# Differential Equations. Reduction of Order. Calc IV.

Gummy Bear

## Homework Statement

(x2+2y')y''+2xy'=0 with initial conditions of y(0)=1 and y'(0)=0

## Homework Equations

reduction of order, and exact equations..

## The Attempt at a Solution

let y'=p and y''=p'
Giving: (x2+2p)p'+2xp Let M=2xp and N=(x2+2p)
So, Mp=2x and Nx=2x Therefore, they are exact.
Let fx=2xp
so, f(x,p)=x2p+h(p)
fp=x2=h'(p)
comparing to fp=x2+2p we know h'(p)=2p so, h(p)=p2
so, c=p2+px2
Now, solve for p: using quadratic.
p=(-x2±√(x4+4c))/2
Substitute back for y'=p
y'=(1/2)(-x2±√(x4+4c)
y=?

This is where I'm not sure what to do.

I'm pretty sure I use the initial conditions, do I assume c=0 and take the integral of:
(1/2)(-x2±√(x4))

Homework Helper
Gold Member

## Homework Statement

(x2+2y')y''+2xy'=0 with initial conditions of y(0)=1 and y'(0)=0

## Homework Equations

reduction of order, and exact equations..

## The Attempt at a Solution

let y'=p and y''=p'
Giving: (x2+2p)p'+2xp Let M=2xp and N=(x2+2p)
So, Mp=2x and Nx=2x Therefore, they are exact.
Let fx=2xp
so, f(x,p)=x2p+h(p)
fp=x2=h'(p)
comparing to fp=x2+2p we know h'(p)=2p so, h(p)=p2
so, c=p2+px2

Right there you have ##y'^2+x^2y'=c##. If you use ##y'(0)=0## you get ##c=0## so your equation is ##y'^2+x^2y'=y'(y'+x^2)=0##. This tells you that either ##y'=0## or ##y'=-x^2##, both of which are easy to handle.

Gummy Bear
I'm confused, you're substituting back for p before solving for p? Also, y'(0)≠0 y'(0)=1.

Does that mean my equation should be:
y'2+x2y'=1

And from there solve for y?

Homework Helper
Gold Member

## Homework Statement

(x2+2y')y''+2xy'=0 with initial conditions of y(0)=1 and y'(0)=0

Right there you have ##y'^2+x^2y'=c##. If you use ##y'(0)=0## you get ##c=0## so your equation is ##y'^2+x^2y'=y'(y'+x^2)=0##. This tells you that either ##y'=0## or ##y'=-x^2##, both of which are easy to handle.
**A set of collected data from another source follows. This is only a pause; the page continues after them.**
/-- `drawFlag` is never cleared by an instruction: the shapes that redraw set it, the others keep it (R20). -/
theorem exec_keeps_drawFlag {i : Instr} {s t : State} (h : exec i s = .next t) (hd : s.drawFlag = true) :
    t.drawFlag = true := by
  cases exec_effect h with
  | cls | drw => simp
  | _ => simpa using hd

/-- The timer phase can set `beepFlag` and never clears it (R66). -/
theorem endStep_keeps_beepFlag {s : State} (h : s.beepFlag = true) : (endStep s).beepFlag = true := by
  simp [h]

/-- Settles O52: the execute phase and the end of the step each keep the keys and both flags; an error leaves only
the end of the step. -/
theorem stepsLeaveKeysAndNeverClearFlags : Obligations.StepsLeaveKeysAndNeverClearFlags := by
  rintro s t (h | ⟨f, hf, rfl⟩)
  · obtain ⟨i, u, -, he, rfl⟩ := (step_eq_next s t).mp h
    exact ⟨(endStep_keys u).trans (exec_keys he),
      fun hd => (endStep_drawFlag u).trans (exec_keeps_drawFlag he hd),
      fun hb => endStep_keeps_beepFlag ((exec_beepFlag he).trans hb)⟩
  · rw [step_fault_after hf]
    exact ⟨rfl, id, endStep_keeps_beepFlag⟩

end Sys2Proof.Machine
end

section
/-!
PROOFS. The invariant of every reachable state (spec/10_state.md R26): its three parts over the execute phase, then
the step, the host's operations, and every sequence of them.
-/

namespace Sys2Proof.Machine

/-- The third part of `StateInv`: every live stack entry is an address an instruction can be fetched from. -/
def LiveEntriesLe (s : State) : Prop := ∀ k : Fin 16, k.val < s.sp.val → (s.stack[k]).toNat ≤ 0xFFE

theorem storedRegs_length (s : State) (x : Reg) : (storedRegs s x).length = transferCount x := by
  have := x.isLt
  simp only [storedRegs, transferCount, List.length_take, Vector.length_toList]
  omega

/-- A store that passed its range check keeps memory canonical; no other instruction sets memory. -/
theorem exec_keeps_mem_wf {i : Instr} {s t : State} (h : exec i s = .next t) (hm : Memory.wf s.mem) :
    Memory.wf t.mem := by
  cases exec_effect h with
  | ldBVx x hr => exact storeBytes_wf _ _ _ hm hr
  | ldMemVx x hr => exact storeBytes_wf _ _ _ hm (by rwa [storedRegs_length])
  | _ => simpa using hm

/-- Adding 2 or 4 to an address an instruction was fetched from does not wrap (R64). -/
theorem pc_add_le {pc : Word} (h : pc.toNat ≤ 0xFFE) : (pc + 2).toNat ≤ 0x10FE ∧ (pc + 4).toNat ≤ 0x10FE := by
  constructor <;> bv_omega

theorem skipIf_pc_le (c : Bool) {s : State} (h : s.pc.toNat ≤ 0xFFE) : (skipIf c s).pc.toNat ≤ 0x10FE := by
  cases c
  · exact (pc_add_le h).1
  · exact (pc_add_le h).2

/-- The newest entry of a stack whose live entries are addresses of calls is one of them. -/
theorem stackTop_le {s : State} (h : 0 < s.sp.val)
    (hs : LiveEntriesLe s) : (stackTop s h).toNat ≤ 0xFFE := by
  have := s.sp.isLt
  exact hs ⟨s.sp.val - 1, by omega⟩ (Nat.sub_lt h Nat.one_pos)

/-- An instruction fetched inside memory leaves `pc` at most 0x10FE: it adds 2 or 4, jumps, or returns behind a
call. -/
theorem exec_keeps_pc_le {i : Instr} {s t : State} (h : exec i s = .next t) (hf : s.pc.toNat ≤ 0xFFE)
    (hs : LiveEntriesLe s) : t.pc.toNat ≤ 0x10FE := by
  cases exec_effect h with
  | skip c => exact skipIf_pc_le c hf
  | jump target hle => exact hle
  | call nnn => exact Nat.le_trans (addrOperand_le nnn) (by decide)
  | ret hsp => exact (pc_add_le (stackTop_le hsp hs)).1
  | wait => exact Nat.le_trans hf (by decide)
  | _ => simpa using (pc_add_le hf).1

/-- A push of an address at most 0xFFE keeps the bound of the live entries (R72). -/
theorem push_keeps_entries {s : State} {v : Word} (h : s.sp.val < 16) (hv : v.toNat ≤ 0xFFE)
    (hs : LiveEntriesLe s) : LiveEntriesLe (push s v h) := by
  intro k hk
  simp only [push_sp, push_stack, Fin.getElem_fin, Vector.getElem_set] at hk ⊢
  split
  · exact hv
  · exact hs k (by omega)

/-- The live entries stay at most 0xFFE: 2NNN pushes the address it was fetched from, 00EE only drops an entry. -/
theorem exec_keeps_entries {i : Instr} {s t : State} (h : exec i s = .next t) (hf : s.pc.toNat ≤ 0xFFE)
    (hs : LiveEntriesLe s) : LiveEntriesLe t := by
  cases exec_effect h with
  | call nnn hsp => exact push_keeps_entries hsp hf hs
  | ret => exact fun k hk => hs k (Nat.lt_of_lt_of_le hk (Nat.sub_le _ _))
  | _ => simpa [LiveEntriesLe] using hs

/-- The end of a step touches none of what the invariant speaks of. -/
theorem stateInv_endStep (s : State) : StateInv (endStep s) ↔ StateInv s := Iff.rfl

theorem stateInv_supplyRnd (rnd : Byte) (s : State) : StateInv (supplyRnd rnd s) ↔ StateInv s := Iff.rfl

/-- Settles O58: a completed step fetched at most at 0xFFE, so each part of the invariant survives the execute phase;
an erroring step leaves the old state but for its timers. -/
theorem stepKeepsTheInvariant : Obligations.StepKeepsTheInvariant := by
  intro s hs
  refine ⟨fun t h => ?_, fun f h => ?_⟩
  · obtain ⟨i, u, hi, he, rfl⟩ := (step_eq_next s t).mp h
    obtain ⟨hpc, -⟩ := (fetchDecode_eq_ok s i).mp hi
    obtain ⟨hm, -, hst⟩ := hs
    exact (stateInv_endStep u).mpr
      ⟨exec_keeps_mem_wf he hm, exec_keeps_pc_le he hpc hst, exec_keeps_entries he hpc hst⟩
  · rw [step_fault_after h]
    exact (stateInv_endStep s).mpr hs

/-- The invariant needs nothing of the state `reset` finds: memory lists nothing, `pc` is 0x200, and no entry is
live. -/
theorem stateInv_resetCore (s : State) : StateInv (resetCore s) :=
  ⟨wf_nil, show State.reset.pc.toNat ≤ 0x10FE by decide, fun k hk => absurd hk (Nat.not_lt_zero k.val)⟩

/-- Settles O57: the state after reset is the one `reset` leaves. -/
theorem invariantHoldsAtReset : Obligations.InvariantHoldsAtReset := stateInv_resetCore State.reset

theorem romFits_iff (rom : List Byte) : romFits rom = true ↔ rom.length ≤ 3584 := decide_eq_true_iff

/-- A ROM that fits ends inside memory, so storing it keeps memory canonical (R142). -/
theorem stateInv_loadRom (rom : List Byte) (s : State) : StateInv (loadRom rom s).1 := by
  obtain ⟨hm, hpc, hst⟩ := stateInv_resetCore s
  unfold loadRom
  split
  · rename_i hfit
    have hlen := (romFits_iff rom).mp hfit
    exact ⟨storeBytes_wf _ _ _ hm (Nat.add_le_add_left hlen 0x200), hpc, hst⟩
  · exact ⟨hm, hpc, hst⟩

/-- What the host gets back from a step has the invariant, whichever outcome it was. -/
theorem stateInv_stepResult {s : State} (hs : StateInv s) : StateInv (stepResult s).1 := by
  obtain ⟨hnext, hfault⟩ := stepKeepsTheInvariant s hs
  unfold stepResult
  split
  · exact hnext _ ‹_›
  · exact hfault _ ‹_›
  · exact hs

theorem applyHostOp_keeps_stateInv (op : HostOp) {s : State} (hs : StateInv s) :
    StateInv (applyHostOp op s).1 := by
  cases op with
  | reset => exact stateInv_resetCore s
  | load rom => exact stateInv_loadRom rom s
  | step rnd => exact stateInv_stepResult ((stateInv_supplyRnd rnd s).mpr hs)
  | writeKeys | writeKey | clearDrawFlag | clearBeepFlag => exact hs

/-- Settles O59, by induction on the host's operations: each of them keeps the invariant (log entry 13 for the
memory's form). -/
theorem hostOperationsKeepTheInvariant : Obligations.HostOperationsKeepTheInvariant := by
  intro ops
  induction ops with
  | nil => exact fun s hs => hs
  | cons op ops ih => exact fun s hs => ih _ (applyHostOp_keeps_stateInv op hs)

end Sys2Proof.Machine
end

section
/-!
PROOFS. What the host's operations leave (spec/10_state.md R24, R25): the reset table, and the frames of its writes.
-/

namespace Sys2Proof.Machine

/-- The reset table of R24, memory apart: every array is a constant one, every other member a literal. -/
theorem atResetValues_resetCore (s : State) : atResetValues (resetCore s) := by
  refine ⟨fun r => ?_, rfl, rfl, fun k => ?_, rfl, rfl, rfl, fun y x => ?_, fun k => ?_, rfl, rfl⟩
  all_goals simp [readReg, keyDown, cell, resetCore, State.reset]

/-- A memory that lists nothing reads as FONT and zeros (R24, R27). -/
theorem byteAtReset_nil (a : Nat) : byteAtReset [] a := by
  constructor
  · intro h
    simp [unlisted, h]
  · intro h
    simp [unlisted, h]

/-- A byte that reads alike is at its reset value alike. -/
theorem byteAtReset_congr {m m' : Memory} {a : Nat} (h : memRead m' a = memRead m a) (hm : byteAtReset m a) :
    byteAtReset m' a := by
  simpa only [byteAtReset, h] using hm

theorem loadRom_of_fits {rom : List Byte} (s : State) (h : rom.length ≤ 3584) :
    loadRom rom s = (writeMem (resetCore s) (storeBytes (resetCore s).mem Config.progBase rom), none) :=
  if_pos ((romFits_iff rom).mpr h)

/-- Settles O1: reset gives the table outright, and a load over it sets memory only, at the ROM's own addresses. -/
theorem resetAndLoadLeaveTheResetTable : Obligations.ResetAndLoadLeaveTheResetTable := by
  refine ⟨⟨atResetValues_resetCore State.reset, byteAtReset_nil⟩, fun s rom => ⟨?_, fun hlen => ?_⟩⟩
  · exact ⟨atResetValues_resetCore s, byteAtReset_nil⟩
  · have hload : (applyHostOp (.load rom) s).1 = writeMem (resetCore s) (storeBytes [] 0x200 rom) :=
      congrArg Prod.fst (loadRom_of_fits s hlen)
    rw [hload]
    refine ⟨atResetValues_resetCore s, fun a ha => ?_⟩
    exact byteAtReset_congr (memRead_storeBytes_outside [] 0x200 a rom ha) (byteAtReset_nil a)

/-- Replacing the key vector changes keys only (R137). -/
theorem writeKeys_frame (s : State) (keys : Vector Bool 16) :
    unchangedBut (fun p => ∃ j, p = .key j) s (applyHostOp (.writeKeys keys) s).1 := by
  intro p hp
  cases p with
  | key j => exact absurd ⟨j, rfl⟩ hp
  | rnd => exact ⟨rfl, rfl⟩
  | _ => exact rfl

theorem keyDown_writeKey_same (s : State) (k : Key) (down : Bool) :
    keyDown (applyHostOp (.writeKey k down) s).1 k = down := by
  simp [keyDown, applyHostOp]

theorem keyDown_writeKey_ne (s : State) {j k : Key} (down : Bool) (h : j ≠ k) :
    keyDown (applyHostOp (.writeKey k down) s).1 j = keyDown s j := by
  have : k.val ≠ j.val := fun e => h (Fin.ext e.symm)
  simp [keyDown, applyHostOp, this]

theorem writeKey_frame (s : State) (k : Key) (down : Bool) :
    unchangedBut (pieces [.key k]) s (applyHostOp (.writeKey k down) s).1 := by
  intro p hp
  cases p with
  | key j => exact keyDown_writeKey_ne s down fun e => hp (by simp [e])
  | rnd => exact ⟨rfl, rfl⟩
  | _ => exact rfl

theorem clearDrawFlag_frame (s : State) :
    unchangedBut (pieces [.drawFlag]) s (applyHostOp .clearDrawFlag s).1 := by
  intro p hp
  cases p with
  | drawFlag => exact absurd (List.mem_singleton_self _) hp
  | rnd => exact ⟨rfl, rfl⟩
  | _ => exact rfl

theorem clearBeepFlag_frame (s : State) :
    unchangedBut (pieces [.beepFlag]) s (applyHostOp .clearBeepFlag s).1 := by
  intro p hp
  cases p with
  | beepFlag => exact absurd (List.mem_singleton_self _) hp
  | rnd => exact ⟨rfl, rfl⟩
  | _ => exact rfl

/-- Settles O56: each write's effect is the member it sets, and its frame says the rest stays. -/
theorem hostWritesChangeOnlyWhatTheyName : Obligations.HostWritesChangeOnlyWhatTheyName :=
  fun s keys k down =>
    ⟨⟨rfl, fun _ => rfl, writeKeys_frame s keys⟩,
      ⟨rfl, keyDown_writeKey_same s k down, writeKey_frame s k down⟩,
      ⟨rfl, rfl, clearDrawFlag_frame s⟩,
      ⟨rfl, rfl, clearBeepFlag_frame s⟩⟩

end Sys2Proof.Machine
end

section
/-!
PROOFS. Canonical memories (log entry 13): what a memory reads as determines its list.
-/

namespace Sys2Proof.Machine

/-- A canonical memory's tail is canonical, and every address of the tail is above the head's. -/
theorem wf_cons_iff (c : Host.Cell) (m : Memory) :
    Memory.wf (c :: m) ↔
      (∀ d ∈ m, c.1 < d.1) ∧ (c.1 < Config.memSize ∧ c.2 ≠ unlisted c.1) ∧ Memory.wf m := by
  simp only [Memory.wf, List.pairwise_cons, List.forall_mem_cons]
  tauto

/-- An address no entry has reads as unlisted. -/
theorem memRead_of_not_listed (m : Memory) (a : Nat) (h : ∀ d ∈ m, d.1 ≠ a) : memRead m a = unlisted a := by
  induction m with
  | nil => rfl
  | cons c m ih =>
    rw [List.forall_mem_cons] at h
    rw [memRead_cons, if_neg h.1.symm, ih h.2]

theorem memRead_cons_same (c : Host.Cell) (m : Memory) : memRead (c :: m) c.1 = c.2 := if_pos rfl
I'm confused, you're substituting back for p before solving for p? Also, y'(0)≠0 y'(0)=1.
I have quoted your original boundary condition. ##p=y'## so I just put it in. It doesn't matter which you call it, but using ##y'## emphasizes that is what it is, and it makes it more natural when using the boundary conditions.

Does that mean my equation should be:
y'2+x2y'=1

No. You get 0 on the right side. It means either ##y'=0## or ##y'=-x^2##. Solve those, apply any boundary conditions and, if you aren't sure, check the solutions work.

Gummy Bear
Wow. I got it mixed up with the problem out of the book. It's been a long day. You're right..

So all I have to do is:

y=∫0dx=c

y=∫(-x2)dx=(-x3)/3+c

Thanks for helping me by the way.

Homework Helper
Gold Member
Wow. I got it mixed up with the problem out of the book. It's been a long day. You're right..

So all I have to do is:

y=∫0dx=c

y=∫(-x2)dx=(-x3)/3+c

Thanks for helping me by the way.

Use the boundary condition to evaluate c. A second order equation with two initial conditions won't have any arbitrary constants left. And you shouldn't use the same c for both constants.

Homework Helper
Gold Member
I should add here that this is a non-linear equation. You get two separate solutions. Nothing says that the sum of those two solutions is also a solution.

Gummy Bear
Oh, so now I say because y(0)=1 0/3+c2=1 so, c2=1?

Therefore, y=-x3/3+1

What do you mean don't use the same constant? Are you referring to y=∫0dx=c1?

What do I do with the y=∫0dx=c1 anyway?

Homework Helper
Gold Member
Oh, so now I say because y(0)=1 0/3+c2=1 so, c2=1?

Therefore, y=-x3/3+1

What do you mean don't use the same constant? Are you referring to y=∫0dx=c1?

What do I do with the y=∫0dx=c1 anyway?

You apply the boundary condition ##y(0)=1##. Remember you used ##y'(0)=0## to get the two separate solutions. Each of them satisfies ##y(0)=1##. So you have two different solutions to this problem. You should check that they both work.

Gummy Bear
Ya, I figured that out after asking. But how do I check that both -x3/3+1 and 1 work?